St. Christopher is still on the Byzantine Calendar–9 May, if I’m not mistaken.**


#4

He is still on the particular calendar.


#5

As stated before, they just admitted that they knew nothing of the Saints existence. They did the same thing for St. Valentine as well. I guess Hallmark missed that memo


#6

He is still in the martyrology, as is St. Valentine. Under July 25, number 2 reads:

In Lycia, sancti Christophori martyris

and under February 14, the martyrology reading (also second) is:

Romae via Flaminia iuxta pontem Milvium, sancti Valentini, martyris


#7

The error here is illustrated by pointing out the fact that canonisations are infallible acts. That is proof enough, for a Catholic at least, that St. Christopher exists.

The removal from the calender however, seems to have been done for the very reason of this idea that there was “no factual evidence as to the existence of St Christopher”. This was the reason given for the removal of St. Philomena, as well. You can see how this can undermine belief in the Church Herself.

You can also see that anyone who actually holds this position (that their was no evidence of their existence) implicitly holds that the Canonisations of the Church can not only be improper…but She could canonise someone who never existed.

SFD


#8

One should also remember that centralization of the canonization process was a 2nd millenium phenomenon in the west, and is uniquely Catholic in the east.

Also, due to quirks of the reunification with the Eastern Churches, several saints are on the Eastern Catholic Calendars who were staunchly anti-Roman, and yet these saints commemorations were approved by Rome not once, but repeatedly. St. Gregory Palamas, St. Photius, and several others of the Orthodox side of the Great Schism.

Likewise, more than a couple Roman Saints were staunchly anti-Eastern Church…

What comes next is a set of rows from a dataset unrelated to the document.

/-- The latch of the period that begins: a new evaluation of the cell in one channel. It takes the inputs of the new version too while a
shadow run is at hand, so that its PREV references find their values at b₀ (R107, R278). -/
def State.latchSide (s : State) (sd : Side) (n p : Nat) : State :=
  let x := s.cell sd n
  let c := s.sideCont sd n
  let e := c.cell n
  let len := if e.retry then s.toNextBoundary e + e.ticks else s.toNextBoundary e
  let safe := x.st == .held || x.st == .wait
  let run : CellRun := { p := p, start := s.time.tick, recon := s.time.tick + len - 1, ver := (s.line n).version sd, safe := safe }
  if x.st = .unused then s
  else if safe then s.setCell sd n { x with runs := x.runs ++ [{ run with result := some x.img }] }
  else
    let late := decide (s.evaluator sd n ∈ s.pairs.takeover) || s.moving sd n
    let shadow := x.st == .shadow
    let latch : Tab Nat := if late then [] else
      let t : Tab Nat := s.latchOf sd n x.first c
      if shadow then (s.latchOf sd n x.first s.nextCont).foldl (fun (t : Tab Nat) e => t.put e.1 e.2) t
      else if (s.line n).record.any (fun r => r.kind == .shadow) then
        (s.latchOf sd n x.first s.nextCont).foldl (fun (t : Tab Nat) e => if (t.get? e.1).isNone then t.put e.1 e.2 else t) t
      else t
    let run := { run with first := x.first, late := late, latch := latch, prev := x.lastLatch, takeover := late, isShadow := shadow }
    let s := s.setCell sd n { x with runs := x.runs ++ [run], lastLatch := latch, first := false }
    ((c.okConns n) ++ c.depConns n).foldl (fun s k => s.connLatched sd k n) s

/-- The cell's version and its course after this boundary: a record takes effect, a shadow ends or swaps, a removed cell is
released (R276 to R282). -/
def State.boundaryLine (s : State) (n : Nat) (stA stB : CellState) : CellLine :=
  let ln := s.line n
  let shadow := stA == .shadow || stB == .shadow
  let ends := fun (sd : Side) (st : CellState) => ((s.cell sd n).st == .shadow && st != .shadow) || ln.toTransition
  let endA := ends .a stA
  let endB := ends .b stB
  let waits := stA == .held || stB == .held
  let ln : CellLine := match s.recordDue n with
    | some r =>
      let changed : List Nat := match s.cfg.live with
        | some l => l.chanAt.map (fun e => e.1)
        | none => []
      let ln : CellLine := { ln with record := none }
      if r.kind = .removed then { ln with removeAt := some (s.time.tick + (s.gridEntry n).ticks) }
      else
        let ln : CellLine := { ln with ver := if stA = .shadow then ln.ver else 1, verB := if stB = .shadow then ln.verB else 1 }
        if shadow then
          { ln with swapAt := some (s.time.tick + r.periods * (s.gridEntry n).ticks), clean := 0, toTransition := false }
        else { ln with waitChans := changed.filter (fun c => decide (c ∈ s.nextCont.depChans n)) }
    | none => ln
  let ln : CellLine := if ln.removeAt = some s.time.tick then { ln with removeAt := none, ver := 1, verB := 1 } else ln
  let ln := if endA then { ln with ver := 1 } else ln
  let ln := if endB then { ln with verB := 1 } else ln
  let ln := if (endA || endB) && !shadow then { ln with swapAt := none, toTransition := false } else ln
  let ln := if !waits then { ln with waitChans := [] } else ln
  let live := s.cfg.live.isSome
  { ln with ver := if live then ln.ver else 0, verB := if live then ln.verB else 0, entry := false, lineSeen := s.lineActive n,
            lastBoundary := some s.time.tick,
            handAt := match ln.handAt with
              | some t => if t ≤ s.time.tick then none else some t
              | none => none }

And St Joan of Arc was burned as a Heretic.


#9

Canonisations are infallible acts. Are you denying this…or just merely confused about it?

SFD


#10

I don’t have the info in front of me, but if I remember correctly, the canonization process did not exist in the early Church and neither St. Christopher, nor St. Valentine, nor St. Philomena were ever actually canonized. In the early Church, martyrdom was sufficient for one to be given the title “saint” and to be venerated.


#11

I think the point he was making is that many early canonizations were not Church acts at all. Some early Saints were basically canonized by popular acclamation, and the Church has no record of their lives or why in particular they were thought to be Saints. It is unlikely that those actions, not of the Church but of the people of one locality, would be infallible.

God Bless


#12

So you are implying that any of the early saints may denied at any time because of this. But Tradition says differently as these saints were venerated as saints. The infallibility of the Church is at stake here.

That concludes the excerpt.